(Records contained in a dataset)
##########

-- ==== Sys2Proof/Certificates/Slice0/Obligations.lean ====
section
/-! DEFINITION. Sys2Proof/Certificates/Slice0/Obligations.lean: the statements for the provers. Statements named ...Complete say
where each command answers a next state and which; the others state rules, frames and whole-machine invariants. -/

open Sys2Proof Sys2Proof.Machine

/-! ### Sequences and mappings (chapter 3) -/

/-- R59, R67: GEOM_DEFINE, GEOM_RELEASE and SEQ_CREATE complete; nothing else of the state changes but what is named. -/
def Obligations.GeometryAndCreateComplete : Prop :=
  (∀ s r q vs s', s.Runs r q opGEOM_DEFINE → q.loan = false → firstFail (geomOf q.tenant q.entry).checks = none →
    s.geom q.tenant (geomOf q.tenant q.entry).id = none →
    s.readScales q.payer (geomOf q.tenant q.entry) (opAddrHigh q.entry) = some (vs, s') →
    ∃ t, exec (.geomDefine r) s = .next t ∧
      t = ({ s' with geoms := s'.geoms ++ [{ geomOf q.tenant q.entry with scales := vs }] }).okReq q
        (geomOf q.tenant q.entry).frame) ∧
  (∀ s r q, s.Runs r q opGEOM_RELEASE → fld q.entry 143 128 < 1024 → (s.geom q.tenant (fld q.entry 143 128)).isSome →
    (∀ x ∈ s.seqs, ¬ (x.tenant = q.tenant ∧ x.geom = fld q.entry 143 128)) →
    ∃ t, exec (.geomRelease r) s = .next t ∧ t.Ended r q .ok 0 ∧ t.geom q.tenant (fld q.entry 143 128) = none ∧
      (∀ t' i, (t', i) ≠ (q.tenant, fld q.entry 143 128) → t.geom t' i = s.geom t' i) ∧
      t = { s with geoms := t.geoms, reqs := t.reqs }) ∧
  (∀ s r q g s' h s'', s.Edits r q opSEQ_CREATE → q.loan = false → s.geom q.tenant (fld q.entry 143 128) = some g →
    0 < fld q.entry 223 192 → fld q.entry 223 192 ≤ maxSeqTokens →
    s.rangeBad q.tenant (opAddrHigh q.entry) (rangeBytes g.layers (ceilDiv (fld q.entry 223 192) 256) g.frame) = false →
    s.tablesLost q.tenant (opAddrHigh q.entry) (rangeBytes g.layers (ceilDiv (fld q.entry 223 192) 256) g.frame) = false →
    s.takeTables q.tenant
      (rangeTables (opAddrHigh q.entry) (rangeBytes g.layers (ceilDiv (fld q.entry 223 192) 256) g.frame)) = some s' →
    s'.enterSeq (newSeq q g) = some (h, s'') →
    ∃ t, exec (.seqCreate r) s = .next t ∧ t = s''.okReq q h)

##########

■ Instructions to follow:
Return, please, the lines of the data from the first through the line containing "(.geomDefine r) s = .next t ∧", both kept, exactly as they stand and nothing more.

■ Answer area:
-- ==== Sys2Proof/Certificates/Slice0/Obligations.lean ====
section
/-! DEFINITION. Sys2Proof/Certificates/Slice0/Obligations.lean: the statements for the provers. Statements named ...Complete say
where each command answers a next state and which; the others state rules, frames and whole-machine invariants. -/

open Sys2Proof Sys2Proof.Machine

/-! ### Sequences and mappings (chapter 3) -/

/-- R59, R67: GEOM_DEFINE, GEOM_RELEASE and SEQ_CREATE complete; nothing else of the state changes but what is named. -/
def Obligations.GeometryAndCreateComplete : Prop :=
  (∀ s r q vs s', s.Runs r q opGEOM_DEFINE → q.loan = false → firstFail (geomOf q.tenant q.entry).checks = none →
    s.geom q.tenant (geomOf q.tenant q.entry).id = none →
    s.readScales q.payer (geomOf q.tenant q.entry) (opAddrHigh q.entry) = some (vs, s') →
    ∃ t, exec (.geomDefine r) s = .next t ∧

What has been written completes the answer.